**DATA IN THIS EXERCISE:**

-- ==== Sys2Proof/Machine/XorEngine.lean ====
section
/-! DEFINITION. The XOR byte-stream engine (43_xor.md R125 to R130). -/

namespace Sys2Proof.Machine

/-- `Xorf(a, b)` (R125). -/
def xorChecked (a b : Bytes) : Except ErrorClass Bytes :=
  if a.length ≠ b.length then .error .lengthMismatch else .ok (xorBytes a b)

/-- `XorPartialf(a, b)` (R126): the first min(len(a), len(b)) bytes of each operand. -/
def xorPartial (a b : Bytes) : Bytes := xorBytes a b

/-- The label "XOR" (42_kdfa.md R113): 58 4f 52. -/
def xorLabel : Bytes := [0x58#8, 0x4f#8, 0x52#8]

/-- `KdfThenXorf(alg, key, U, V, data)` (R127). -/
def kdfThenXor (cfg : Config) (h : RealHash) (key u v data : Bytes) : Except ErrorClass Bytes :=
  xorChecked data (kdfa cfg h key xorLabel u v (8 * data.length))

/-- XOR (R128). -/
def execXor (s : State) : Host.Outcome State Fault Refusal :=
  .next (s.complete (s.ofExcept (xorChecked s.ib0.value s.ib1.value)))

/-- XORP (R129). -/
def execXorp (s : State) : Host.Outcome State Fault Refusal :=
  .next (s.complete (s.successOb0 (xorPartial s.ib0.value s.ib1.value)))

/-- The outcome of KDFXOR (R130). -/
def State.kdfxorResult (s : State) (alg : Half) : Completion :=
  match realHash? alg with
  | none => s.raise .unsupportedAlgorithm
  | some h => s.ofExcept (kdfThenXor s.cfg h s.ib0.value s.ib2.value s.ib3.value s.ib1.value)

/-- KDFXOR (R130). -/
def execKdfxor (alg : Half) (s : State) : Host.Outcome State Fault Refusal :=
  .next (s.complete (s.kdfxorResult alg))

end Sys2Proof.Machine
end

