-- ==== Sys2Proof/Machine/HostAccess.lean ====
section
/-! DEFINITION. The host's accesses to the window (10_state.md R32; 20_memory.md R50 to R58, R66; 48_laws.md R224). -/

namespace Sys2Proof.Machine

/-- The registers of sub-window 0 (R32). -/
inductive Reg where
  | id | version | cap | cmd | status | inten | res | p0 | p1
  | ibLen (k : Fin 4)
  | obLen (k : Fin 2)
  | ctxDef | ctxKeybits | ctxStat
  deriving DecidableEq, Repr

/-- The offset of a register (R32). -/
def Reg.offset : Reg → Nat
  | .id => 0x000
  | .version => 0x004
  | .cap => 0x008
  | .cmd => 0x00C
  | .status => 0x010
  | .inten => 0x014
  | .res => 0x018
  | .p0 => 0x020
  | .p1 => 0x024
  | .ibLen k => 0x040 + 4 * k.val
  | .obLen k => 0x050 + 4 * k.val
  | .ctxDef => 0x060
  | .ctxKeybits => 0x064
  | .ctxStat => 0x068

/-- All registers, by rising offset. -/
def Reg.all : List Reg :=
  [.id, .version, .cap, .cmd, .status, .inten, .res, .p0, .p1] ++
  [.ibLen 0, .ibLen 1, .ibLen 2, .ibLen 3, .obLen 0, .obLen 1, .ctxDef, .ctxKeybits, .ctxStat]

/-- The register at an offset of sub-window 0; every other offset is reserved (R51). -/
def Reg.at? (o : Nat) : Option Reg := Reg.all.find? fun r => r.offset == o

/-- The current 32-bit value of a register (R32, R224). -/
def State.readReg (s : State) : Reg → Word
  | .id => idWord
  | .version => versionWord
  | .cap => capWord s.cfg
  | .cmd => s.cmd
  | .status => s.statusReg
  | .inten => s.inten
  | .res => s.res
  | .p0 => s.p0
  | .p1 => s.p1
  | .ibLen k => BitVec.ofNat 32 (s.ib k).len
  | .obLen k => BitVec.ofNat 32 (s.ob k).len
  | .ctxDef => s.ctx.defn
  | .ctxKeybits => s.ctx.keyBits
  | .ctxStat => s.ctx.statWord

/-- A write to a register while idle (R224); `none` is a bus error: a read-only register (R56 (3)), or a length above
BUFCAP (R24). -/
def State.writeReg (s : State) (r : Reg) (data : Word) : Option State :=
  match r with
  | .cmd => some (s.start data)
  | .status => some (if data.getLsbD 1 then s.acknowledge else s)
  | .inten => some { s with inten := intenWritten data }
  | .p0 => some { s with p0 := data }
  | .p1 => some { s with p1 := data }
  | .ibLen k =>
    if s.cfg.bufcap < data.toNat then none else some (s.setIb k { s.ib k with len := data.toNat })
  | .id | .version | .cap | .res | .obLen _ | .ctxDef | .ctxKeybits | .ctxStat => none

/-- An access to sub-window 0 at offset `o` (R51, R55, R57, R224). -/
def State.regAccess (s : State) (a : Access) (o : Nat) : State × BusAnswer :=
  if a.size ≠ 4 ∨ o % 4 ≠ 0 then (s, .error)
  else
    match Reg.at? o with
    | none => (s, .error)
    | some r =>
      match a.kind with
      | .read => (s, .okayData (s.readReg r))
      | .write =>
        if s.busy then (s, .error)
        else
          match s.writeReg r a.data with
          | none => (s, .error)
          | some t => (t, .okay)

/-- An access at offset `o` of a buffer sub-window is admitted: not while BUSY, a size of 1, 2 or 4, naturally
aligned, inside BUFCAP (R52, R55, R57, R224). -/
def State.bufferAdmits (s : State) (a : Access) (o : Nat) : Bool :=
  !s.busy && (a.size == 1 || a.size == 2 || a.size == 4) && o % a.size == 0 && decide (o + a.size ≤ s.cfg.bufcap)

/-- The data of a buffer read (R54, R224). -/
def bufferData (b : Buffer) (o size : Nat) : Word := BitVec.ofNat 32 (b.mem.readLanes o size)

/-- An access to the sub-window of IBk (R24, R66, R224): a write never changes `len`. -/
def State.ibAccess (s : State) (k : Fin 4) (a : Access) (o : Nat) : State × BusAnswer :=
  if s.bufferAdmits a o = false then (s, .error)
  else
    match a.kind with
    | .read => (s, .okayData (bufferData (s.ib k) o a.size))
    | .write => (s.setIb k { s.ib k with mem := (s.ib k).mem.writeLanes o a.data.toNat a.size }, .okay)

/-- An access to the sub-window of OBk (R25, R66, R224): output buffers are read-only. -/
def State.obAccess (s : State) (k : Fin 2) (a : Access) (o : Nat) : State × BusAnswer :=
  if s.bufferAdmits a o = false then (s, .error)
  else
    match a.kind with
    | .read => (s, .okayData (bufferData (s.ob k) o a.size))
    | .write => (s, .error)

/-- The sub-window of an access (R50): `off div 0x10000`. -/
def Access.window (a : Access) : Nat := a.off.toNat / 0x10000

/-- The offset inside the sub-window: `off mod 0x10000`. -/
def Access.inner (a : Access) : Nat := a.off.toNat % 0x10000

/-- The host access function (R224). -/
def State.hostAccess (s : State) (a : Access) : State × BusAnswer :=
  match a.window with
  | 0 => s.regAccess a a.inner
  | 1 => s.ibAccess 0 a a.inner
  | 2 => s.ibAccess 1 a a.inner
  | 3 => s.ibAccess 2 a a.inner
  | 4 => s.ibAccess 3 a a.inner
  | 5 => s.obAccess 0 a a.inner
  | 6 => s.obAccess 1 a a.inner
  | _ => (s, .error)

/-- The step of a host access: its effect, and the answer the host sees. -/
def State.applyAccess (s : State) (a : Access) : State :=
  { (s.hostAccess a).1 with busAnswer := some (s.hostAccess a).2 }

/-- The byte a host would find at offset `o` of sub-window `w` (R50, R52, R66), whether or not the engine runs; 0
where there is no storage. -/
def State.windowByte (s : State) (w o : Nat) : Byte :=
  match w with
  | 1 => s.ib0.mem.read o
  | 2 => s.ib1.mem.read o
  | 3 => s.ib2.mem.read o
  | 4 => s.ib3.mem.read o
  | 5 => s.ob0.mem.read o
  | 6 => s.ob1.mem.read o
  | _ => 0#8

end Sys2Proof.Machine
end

**WHAT IS EXPECTED:**
Search the listing for the string "ibLen". Copy each line where it turns up.

**RESPONSE TO THE TASK:**
  | ibLen (k : Fin 4)
  | .ibLen k => 0x040 + 4 * k.val
  [.ibLen 0, .ibLen 1, .ibLen 2, .ibLen 3, .obLen 0, .obLen 1, .ctxDef, .ctxKeybits, .ctxStat]
  | .ibLen k => BitVec.ofNat 32 (s.ib k).len
  | .ibLen k =>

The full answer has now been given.